# My boy is home!



## flyingduster (Sep 6, 2009)

Ohhh, fingers crossed he finished quickly and comes home asap then!!!

I laughed at the second pic with the puppy hooning up behind him! haha!


----------



## Fluffyspoos (Aug 11, 2009)

Wow! He's such a handsome boy!! ^^ Good luck with his showing! Is that Vegas's sister in the second picture?


----------



## roxy25 (Dec 18, 2008)

He is Pretty ! And he has a lot of hair :scared: How old is he now ? and how many more points do you need ?


----------



## spoospirit (Mar 10, 2009)

_Handsome fellow.

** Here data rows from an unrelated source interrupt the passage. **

-- ==== Sys2Proof/Laws/State.lean ====
section
/-! SUPPORT. One lemma for each field of the state under each update: what the update leaves there. -/

namespace Sys2Proof.Machine

variable (s : State)

/-! ## State.at -/

@[simp] theorem State.at_pending (due : Nat) : (s.at due).pending = s.pending := rfl
@[simp] theorem State.at_clock (due : Nat) : (s.at due).clock = max s.clock due := rfl
@[simp] theorem State.at_freeCtr (due : Nat) : (s.at due).freeCtr = s.freeCtr := rfl
@[simp] theorem State.at_out (due : Nat) : (s.at due).out = s.out := rfl
@[simp] theorem State.at_firings (due : Nat) : (s.at due).firings = s.firings := rfl
@[simp] theorem State.at_regs (due : Nat) : (s.at due).regs = s.regs := rfl
@[simp] theorem State.at_blobs (due : Nat) : (s.at due).blobs = s.blobs := rfl
@[simp] theorem State.at_pow (due : Nat) : (s.at due).pow = s.pow := rfl
@[simp] theorem State.at_time (due : Nat) : (s.at due).time = s.time := rfl
@[simp] theorem State.at_nmp (due : Nat) : (s.at due).nmp = s.nmp := rfl
@[simp] theorem State.at_therm (due : Nat) : (s.at due).therm = s.therm := rfl
@[simp] theorem State.at_obs (due : Nat) : (s.at due).obs = s.obs := rfl
@[simp] theorem State.at_lanes (due : Nat) : (s.at due).lanes = s.lanes := rfl
@[simp] theorem State.at_ports (due : Nat) : (s.at due).ports = s.ports := rfl
@[simp] theorem State.at_trigs (due : Nat) : (s.at due).trigs = s.trigs := rfl
@[simp] theorem State.at_ing (due : Nat) : (s.at due).ing = s.ing := rfl
@[simp] theorem State.at_tickets (due : Nat) : (s.at due).tickets = s.tickets := rfl
@[simp] theorem State.at_expo (due : Nat) : (s.at due).expo = s.expo := rfl
@[simp] theorem State.at_buses (due : Nat) : (s.at due).buses = s.buses := rfl
@[simp] theorem State.at_ctxs (due : Nat) : (s.at due).ctxs = s.ctxs := rfl
@[simp] theorem State.at_scene (due : Nat) : (s.at due).scene = s.scene := rfl
@[simp] theorem State.at_tick (due : Nat) : (s.at due).tick = s.tick := rfl
@[simp] theorem State.at_heads (due : Nat) : (s.at due).heads = s.heads := rfl
@[simp] theorem State.at_eths (due : Nat) : (s.at due).eths = s.eths := rfl
@[simp] theorem State.at_qps (due : Nat) : (s.at due).qps = s.qps := rfl
@[simp] theorem State.at_qpSerial (due : Nat) : (s.at due).qpSerial = s.qpSerial := rfl
@[simp] theorem State.at_streams (due : Nat) : (s.at due).streams = s.streams := rfl
@[simp] theorem State.at_ptp (due : Nat) : (s.at due).ptp = s.ptp := rfl
@[simp] theorem State.at_fsync (due : Nat) : (s.at due).fsync = s.fsync := rfl
@[simp] theorem State.at_ringPorts (due : Nat) : (s.at due).ringPorts = s.ringPorts := rfl
@[simp] theorem State.at_ring (due : Nat) : (s.at due).ring = s.ring := rfl
@[simp] theorem State.at_media (due : Nat) : (s.at due).media = s.media := rfl
@[simp] theorem State.at_auds (due : Nat) : (s.at due).auds = s.auds := rfl
@[simp] theorem State.at_families (due : Nat) : (s.at due).families = s.families := rfl
@[simp] theorem State.at_tgt (due : Nat) : (s.at due).tgt = s.tgt := rfl
@[simp] theorem State.at_dram (due : Nat) : (s.at due).dram = s.dram := rfl
@[simp] theorem State.at_fab (due : Nat) : (s.at due).fab = s.fab := rfl

/-! ## State.fire -/

@[simp] theorem State.fire_pending (src : Nat) : (s.fire src).pending = s.pending := rfl
@[simp] theorem State.fire_clock (src : Nat) : (s.fire src).clock = s.clock := rfl
@[simp] theorem State.fire_freeCtr (src : Nat) : (s.fire src).freeCtr = s.freeCtr := rfl
@[simp] theorem State.fire_out (src : Nat) : (s.fire src).out = s.out := rfl
@[simp] theorem State.fire_firings (src : Nat) : (s.fire src).firings = s.firings ++ [(src, s.clock)] := rfl
@[simp] theorem State.fire_regs (src : Nat) : (s.fire src).regs = s.regs := rfl
@[simp] theorem State.fire_blobs (src : Nat) : (s.fire src).blobs = s.blobs := rfl
@[simp] theorem State.fire_pow (src : Nat) : (s.fire src).pow = s.pow := rfl
@[simp] theorem State.fire_time (src : Nat) : (s.fire src).time = s.time := rfl
@[simp] theorem State.fire_nmp (src : Nat) : (s.fire src).nmp = s.nmp := rfl
@[simp] theorem State.fire_therm (src : Nat) : (s.fire src).therm = s.therm := rfl
@[simp] theorem State.fire_obs (src : Nat) : (s.fire src).obs = s.obs := rfl
@[simp] theorem State.fire_lanes (src : Nat) : (s.fire src).lanes = s.lanes := rfl
@[simp] theorem State.fire_ports (src : Nat) : (s.fire src).ports = s.ports := rfl
@[simp] theorem State.fire_trigs (src : Nat) : (s.fire src).trigs = s.trigs := rfl
@[simp] theorem State.fire_ing (src : Nat) : (s.fire src).ing = s.ing := rfl
@[simp] theorem State.fire_tickets (src : Nat) : (s.fire src).tickets = s.tickets := rfl
@[simp] theorem State.fire_expo (src : Nat) : (s.fire src).expo = s.expo := rfl
@[simp] theorem State.fire_buses (src : Nat) : (s.fire src).buses = s.buses := rfl
@[simp] theorem State.fire_ctxs (src : Nat) : (s.fire src).ctxs = s.ctxs := rfl
@[simp] theorem State.fire_scene (src : Nat) : (s.fire src).scene = s.scene := rfl
@[simp] theorem State.fire_tick (src : Nat) : (s.fire src).tick = s.tick := rfl
@[simp] theorem State.fire_heads (src : Nat) : (s.fire src).heads = s.heads := rfl
@[simp] theorem State.fire_eths (src : Nat) : (s.fire src).eths = s.eths := rfl
@[simp] theorem State.fire_qps (src : Nat) : (s.fire src).qps = s.qps := rfl
@[simp] theorem State.fire_qpSerial (src : Nat) : (s.fire src).qpSerial = s.qpSerial := rfl
@[simp] theorem State.fire_streams (src : Nat) : (s.fire src).streams = s.streams := rfl
@[simp] theorem State.fire_ptp (src : Nat) : (s.fire src).ptp = s.ptp := rfl
@[simp] theorem State.fire_fsync (src : Nat) : (s.fire src).fsync = s.fsync := rfl
@[simp] theorem State.fire_ringPorts (src : Nat) : (s.fire src).ringPorts = s.ringPorts := rfl
@[simp] theorem State.fire_ring (src : Nat) : (s.fire src).ring = s.ring := rfl
@[simp] theorem State.fire_media (src : Nat) : (s.fire src).media = s.media := rfl
@[simp] theorem State.fire_auds (src : Nat) : (s.fire src).auds = s.auds := rfl
@[simp] theorem State.fire_families (src : Nat) : (s.fire src).families = s.families := rfl
@[simp] theorem State.fire_tgt (src : Nat) : (s.fire src).tgt = s.tgt := rfl
@[simp] theorem State.fire_dram (src : Nat) : (s.fire src).dram = s.dram := rfl
@[simp] theorem State.fire_fab (src : Nat) : (s.fire src).fab = s.fab := rfl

Like Roxy asked....how old is that boy? Hope he finishes quickly so he can be home with you for good. I would have such a hard time sending one of mine off to be shown.
_


----------



## Oodlejpoodle's mom (Sep 11, 2009)

He seems so happy to be home, best of luck in finishing him quickly!


----------



## desertreef (Nov 14, 2009)

Fluffyspoos said:


> Wow! He's such a handsome boy!! ^^ Good luck with his showing! Is that Vegas's sister in the second picture?


Yes, that is! She leaves for her new home a week from today so I get to enjoy her for a little longer. She's such a fun girl... and also very smart!


----------



## desertreef (Nov 14, 2009)

roxy25 said:


> He is Pretty ! And he has a lot of hair :scared: How old is he now ? and how many more points do you need ?

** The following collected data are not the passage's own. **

-- ==== Sys2Proof/Tests/Slice0.lean ====
section
/-! SUPPORT. Tests: the checks of WellFormed refuse what is ill formed; the hypotheses of each statement are met by states and operands
written out here; and single steps whose outcome the spec gives. -/

namespace Sys2Proof.Tests

set_option Elab.async false

open Sys2Proof Sys2Proof.Machine

/-! ## States for the tests -/

/-- Negor runs in a global state, its start confirmed. -/
def up (g : GState) : State :=
  { State.reset with pow := { State.reset.pow with global := g, phase := .started, confirmed := true, pinsReset := false, clocksStopped := false } }

/-- In a global state, with session 1 open. -/
def inSession (g : GState) : State := (up g).setSession 1 {}

/-- In RUN with session 1 open, which owns a cell under a lease far from its end. -/
def owning (c : Nat) : State := (inSession .run).setCell c { owner := 1, lease := 1000, expiry := 1000000 }

/-- The request of session 1 with SEQUENCE 1 on port 0. -/
def rq : Req := { sess := 1, seq := 1, port := 0 }

/-- What holds of the value of every unlisted key and of every listed one holds of every key. -/
theorem tget_all {α : Type} (P : α → Prop) (t : Table α) (d : α) (hd : P d) (h : ∀ e ∈ t, P e.2) : ∀ k, P (tget t k d) := by
  intro k
  induction t with
  | nil => exact hd
  | cons e r ih =>
    have hr := ih fun x hx => h x (List.mem_cons_of_mem _ hx)
    obtain ⟨j, a⟩ := e
    by_cases hj : j = k
    · have := h (j, a) List.mem_cons_self
      simpa [tget, tfind, hj] using this
    · simpa [tget, tfind, hj] using hr

/-- Every lease of every cell goes on. -/
def Fresh (s : State) : Prop := ∀ c, (s.cell c).owner = 0 ∨ s.aon < (s.cell c).expiry

theorem fresh_of (s : State) (h : ∀ e ∈ s.nmp.cells, e.2.owner = 0 ∨ s.aon < e.2.expiry) : Fresh s :=
  tget_all (fun x : Cell => x.owner = 0 ∨ s.aon < x.expiry) s.nmp.cells {} (Or.inl rfl) h

/-! ## What WellFormed refuses: one ill-formed term for each check -/

def okReq : Req := { port := 1, sess := 255, seq := 2 ^ 32 - 1 }
def badReq : Req := { okReq with sess := 256 }
def badPeer : Peer := { addr := 2 ^ 32 }
def okDst : List (BitVec 8) := [0, 0, 0, 0]
def badSsd : SsdInfo := { gen := 5, width := 4, id := 1, capacity := 2 ^ 64, supported := true, content := [] }

theorem test_partsOfCommandsAreChecked :
    okReq.ok = true ∧ (⟨true, 2 ^ 128 - 1, 2 ^ 16 - 1⟩ : Peer).ok = true ∧ (⟨8, true, 2 ^ 40 - 1, 2 ^ 32 - 1⟩ : DramReq).ok = true ∧ (⟨2 ^ 32 - 1, 255, 255, [1]⟩ : Entry).ok = true ∧ (⟨255, 255⟩ : GroupRef).ok = true ∧
      (∀ r ∈ [badReq, { okReq with port := 2 }, { okReq with seq := 2 ^ 32 }, { okReq with peer := badPeer }], r.ok = false) ∧
      (∀ p ∈ [badPeer, { v6 := true, addr := 2 ^ 128 }, { udp := 2 ^ 16 }], p.ok = false) ∧
      (∀ e ∈ [(⟨2 ^ 32, 0, 0, []⟩ : Entry), ⟨0, 256, 0, []⟩, ⟨0, 0, 256, []⟩], e.ok = false) ∧
      (∀ g ∈ [(⟨256, 0⟩ : GroupRef), ⟨0, 256⟩], g.ok = false) ∧ pairOk (0, 2 ^ 32) = false ∧ pairOk (2 ^ 32, 0) = false ∧
      (∀ x ∈ [badSsd, { badSsd with capacity := 0, content := [(2 ^ 64, List.replicate 4096 0)] }, { badSsd with capacity := 0, content := [(0, [1])] }],
        x.ok = false) ∧
      (∀ q ∈ [(⟨9, false, 0, 0⟩ : DramReq), ⟨8, false, 2 ^ 40, 0⟩, ⟨8, false, 0, 2 ^ 32⟩], q.ok = false) := by decide +kernel

/-- There are lists with more bytes than a length field can count. -/
theorem test_longLists : ∃ long : List Byte, fits 32 long.length = false ∧ fits 16 long.length = false := by
  refine ⟨List.replicate (2 ^ 32) 0, ?_⟩
  rw [List.length_replicate]
  decide

theorem test_entryValuesAreCounted (long : List Byte) (h : fits 16 long.length = false) : (⟨0, 0, 0, long⟩ : Entry).ok = false := by
  simp only [Entry.ok, h, Bool.and_false]

theorem test_numbersFitTheirFields1 : ∀ c ∈ ([
    .powerLoss (2 ^ 64), .powerOnSuppliesValid [2 ^ 32], .bankSupplyFault 0 (2 ^ 64), .rstNLow (2 ^ 64), .internalResetEnd [] [] [2 ^ 32],
    .jobComplete 0 (2 ^ 64) 0 false false false, .jobComplete 0 0 (2 ^ 64) false false false, .maintActivityDone [2 ^ 32],
    .dramSpeedChangeDone [2 ^ 32], .customBaseWrite badReq 0, .customBaseWrite okReq (2 ^ 64), .tickSourceWrite badReq 0 0 0,
    .tickSourceWrite okReq (2 ^ 64) 0 0, .tickSourceWrite okReq 0 0 (2 ^ 64), .tickRateWrite badReq 0 0, .tickRateWrite okReq (2 ^ 32) 0,
    .tickRateWrite okReq 0 (2 ^ 32), .profileWrite badReq 0, .profileWrite okReq (2 ^ 64), .nmpDatagramRx 0 (2 ^ 12) {} okDst 0 false [],
    .nmpDatagramRx 0 0 badPeer okDst 0 false [], .nmpDatagramRx 0 0 {} [] 0 false [], .nmpDatagramRx 0 0 {} okDst (2 ^ 16) false [],
    .nmpReassemblyTimeout (2 ^ 8) 0, .nmpReassemblyTimeout 0 (2 ^ 32), .sessionOpen 0 badPeer 0 [], .sessionOpen 0 {} (2 ^ 32) [],
    .sessionClose badReq, .heartbeat badReq [], .sessionIdleClose (2 ^ 8), .deviceRestart badReq, .paramGet badReq [],
    .paramGet okReq [⟨2 ^ 32, 0, 0, []⟩], .paramSet badReq [], .paramSet okReq [⟨2 ^ 32, 0, 0, []⟩], .paramCommit badReq 0,
    .paramCommit okReq (2 ^ 64), .paramDiscard badReq, .paramDescribe badReq [], .paramDescribe okReq [2 ^ 32], .paramWritePlain badReq 0 [],
    .paramWritePlain okReq (2 ^ 32) [], .ownAcquire badReq [] 0, .ownAcquire okReq [2 ^ 32] 0, .ownAcquire okReq [] (2 ^ 32),
    .ownRelease badReq [], .ownRelease okReq [2 ^ 32], .ownQuery badReq [], .ownQuery okReq [2 ^ 32], .ownReclaim badReq [],
    .ownReclaim okReq [(2 ^ 32, 0)], .planQuery badReq, .bufAlloc badReq 0 0, .bufAlloc okReq (2 ^ 32) 0, .bufAlloc okReq 0 (2 ^ 32),
    .bufFree badReq 0, .bufFree okReq (2 ^ 64), .bufInfo badReq 0, .bufInfo okReq (2 ^ 64), .bufRdmaAccess (2 ^ 64) 0 false 0 0 []] : List Instr), c.wf = false := by decide +kernel

theorem test_numbersFitTheirFields2 : ∀ c ∈ ([
    .bufRdmaAccess 0 (2 ^ 64) false 0 0 [], .bufRdmaAccess 0 0 false (2 ^ 64) 0 [], .bufRdmaAccess 0 0 false 0 (2 ^ 64) [],
    .unsupportedOpcode badReq 0, .unsupportedOpcode okReq (2 ^ 16), .notifyRetransmit (2 ^ 8) 0, .notifyRetransmit 0 (2 ^ 32),
    .ownerKeyWrite badReq [], .rdmaMessageComplete (2 ^ 64) 0 false, .rdmaMessageComplete 0 (2 ^ 64) false, .sensorPortEnableWrite badReq 0 0,
    .sensorPortEnableWrite okReq 0 (2 ^ 64), .xtrigEnableWrite badReq 0 0, .xtrigEnableWrite okReq 0 (2 ^ 64),
    .acquireAttemptEnd 0 0 false (2 ^ 16) 0, .acquireAttemptEnd 0 0 false 0 (2 ^ 64), .crlAlignRx 0 0 none (2 ^ 64), .crlFrameStartRx 0 (2 ^ 32),
    .crlFrameEndRx 0 (2 ^ 32) 0, .crlFrameEndRx 0 0 (2 ^ 32), .crlLineRx 0 (2 ^ 32) 0 0 0 [] 0, .crlLineRx 0 0 (2 ^ 32) 0 0 [] 0,
    .crlLineRx 0 0 0 (2 ^ 8) 0 [] 0, .crlLineRx 0 0 0 0 (2 ^ 32) [] 0, .crlLineRx 0 0 0 0 0 [] (2 ^ 32), .embeddedLineRx 0 0 (2 ^ 32) 0 [] 0,
    .embeddedLineRx 0 0 0 (2 ^ 32) [] 0, .embeddedLineRx 0 0 0 0 [] (2 ^ 32), .contextBindWrite badReq 0 0, .contextBindWrite okReq 0 (2 ^ 64),
    .defectMapWrite badReq 0 0 [], .defectMapWrite okReq 0 (2 ^ 8) [], .ctxEnableWrite badReq 0 0, .ctxEnableWrite okReq 0 (2 ^ 64),
    .lscTableWrite badReq 0 0 [], .lscTableWrite okReq 0 (2 ^ 8) [], .table1dWrite badReq 0 0 false 0 [], .table1dWrite okReq 0 0 false (2 ^ 8) [],
    .scalerTableWrite badReq 0 0 0 [], .scalerTableWrite okReq 0 0 (2 ^ 8) [], .lut3dWrite badReq 0 0 0 [], .lut3dWrite okReq 0 0 (2 ^ 8) [],
    .sensorDescWrite badReq 0 0 [], .sensorDescWrite okReq 0 (2 ^ 8) [], .sensorModeWrite badReq 0 0, .sensorModeWrite okReq 0 (2 ^ 64),
    .exposeRequest badReq [], .i2cEnableWrite badReq 0 0, .i2cEnableWrite okReq 0 (2 ^ 64), .xferDescWrite badReq 0 0 [],
    .xferDescWrite okReq 0 (2 ^ 8) [], .i2cTransactionDone 0 false false (2 ^ 16) [], .i2cArbLost 0 0 (2 ^ 16) [], .i2cBusError 0 (2 ^ 16),
    .i2cSclTimeout 0 (2 ^ 16), .i2cDriveFail 0 (2 ^ 16), .headEnableWrite badReq 0 0, .headEnableWrite okReq 0 (2 ^ 64), .hpdRise 0 (2 ^ 32),
    .linkTrainingDone 0 [(2 ^ 32, 0)]] : List Instr), c.wf = false := by decide +kernel

theorem test_numbersFitTheirFields3 : ∀ c ∈ ([
    .displayLineStart 0 (2 ^ 16), .layerUnderflow 0 0 (2 ^ 16) 0, .layerUnderflow 0 0 0 (2 ^ 16), .ethEnableWrite badReq 0 false 0,
    .ethEnableWrite okReq 0 false (2 ^ 64), .ethLinkLoss 0 (2 ^ 16), .pfcPauseRx 0 0 (2 ^ 16), .cnpRx (2 ^ 64), .cnpRateRecovery (2 ^ 64),
    .ecnMarkedRx (2 ^ 64), .bufferServiceConnect 0 (2 ^ 12) 0 0 [], .bufferServiceConnect 0 0 0 (2 ^ 16) [],
    .st2110AudioRxPacket 0 0 (2 ^ 12) 0 0 [], .ptpMessageRx 0 (2 ^ 12) [], .timeSetWrite badReq 0, .timeSetWrite okReq (2 ^ 64),
    .ringEnableWrite badReq 0, .ringEnableWrite okReq (2 ^ 64), .ringDelayReqRx 0 0 (2 ^ 64), .ringDelayRespRx 0 0 (2 ^ 64),
    .ringLinkLoss 0 (2 ^ 64), .localAckTimeout (2 ^ 64) false, .arpNdpIcmpRx 0 (2 ^ 12) 0 [] [], .mediaFormatWrite badReq 0 [],
    .mediaFormatWrite okReq (2 ^ 8) [], .mediaRebuildWrite badReq 0, .mediaRebuildWrite okReq (2 ^ 64), .clipStart badReq [], .clipStop badReq [],
    .clipDeleteWrite badReq 0, .clipDeleteWrite okReq (2 ^ 64), .clipMetaWrite badReq 0 0 [], .clipMetaWrite okReq 0 (2 ^ 8) [],
    .ssdPresenceChange 0 (some badSsd), .nvmfAdminConnect 0 (2 ^ 12) 0 0 false 0 0 [] [], .nvmfAdminConnect 0 0 (2 ^ 16) 0 false 0 0 [] [],
    .nvmfAdminConnect 0 0 0 (2 ^ 16) false 0 0 [] [], .nvmfAdminConnect 0 0 0 0 false (2 ^ 16) 0 [] [],
    .nvmfAdminConnect 0 0 0 0 false 0 (2 ^ 32) [] [], .nvmfIoConnect 0 (2 ^ 12) 0 0 0 0 0, .nvmfIoConnect 0 0 (2 ^ 16) 0 0 0 0,
    .nvmfIoConnect 0 0 0 (2 ^ 16) 0 0 0, .nvmfIoConnect 0 0 0 0 (2 ^ 16) 0 0, .nvmfIoConnect 0 0 0 0 0 (2 ^ 16) 0,
    .nvmfIoConnect 0 0 0 0 0 0 (2 ^ 16), .nvmfPropertyGet (2 ^ 16) 0 0, .nvmfPropertyGet 0 (2 ^ 16) 0, .nvmfPropertyGet 0 0 (2 ^ 64),
    .nvmfPropertySet (2 ^ 16) 0 0 0, .nvmfPropertySet 0 (2 ^ 16) 0 0, .nvmfPropertySet 0 0 (2 ^ 64) 0, .nvmfPropertySet 0 0 0 (2 ^ 64),
    .nvmfDisconnect (2 ^ 16) 0 0, .nvmfDisconnect 0 (2 ^ 16) 0, .nvmfDisconnect 0 0 (2 ^ 16), .nvmeGetLogPage (2 ^ 16) 0 0 0 0,
    .nvmeGetLogPage 0 (2 ^ 16) 0 0 0, .nvmeGetLogPage 0 0 (2 ^ 8) 0 0, .nvmeGetLogPage 0 0 0 (2 ^ 64) 0, .nvmeGetLogPage 0 0 0 0 (2 ^ 32)] : List Instr), c.wf = false := by decide +kernel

Roxy, some numbers for you... 21 months and 15 points! lol!


----------



## tintlet (Nov 24, 2009)

I hope it goes quickly too!! I hate growing hair.. ;-)


----------



## Alicia (Oct 23, 2009)

He is really handsome! I too hope things go quickly!


----------



## Poodle Lover (Mar 24, 2008)

What a handsome boy and such beautiful hair!!!


----------



## Moxie (Jan 25, 2010)

desertreef said:


> If only for a few days. :disapointed:
> While 'home' AJ will have some health tests run and then next week fly out to be shown.
> A piece of my heart will go with him.
> These were just taken... wait till my grandson sees what's been happening to his beloved Elmo is!
> ...


Beautiful boy!Hope his testing all goes well and ends with flying colors!!May he finish in a breeze!ray2:Good Luck !!


----------



## thestars (May 2, 2009)

He looks like he is very happy to be home! Hope it goes well for you!


----------



## Rockporters (Jan 14, 2010)

He's beautiful! Gotta love that long coat.


----------



## Mister (Sep 10, 2008)

Wow what a pretty boy! I love hwo happy he looks to be home! Im curious what is his color?


----------



## poodlelover (Oct 19, 2008)

Wow what a beautiful standard. I love his hair.


----------



## amerique2 (Jun 21, 2009)

I'm hoping for a speedy finish, also. Glad he's home for a breather!


----------



## Olie (Oct 10, 2009)

Just Beautiful!


----------



## desertreef (Nov 14, 2009)

Mister said:


> Wow what a pretty boy! I love hwo happy he looks to be home! Im curious what is his color?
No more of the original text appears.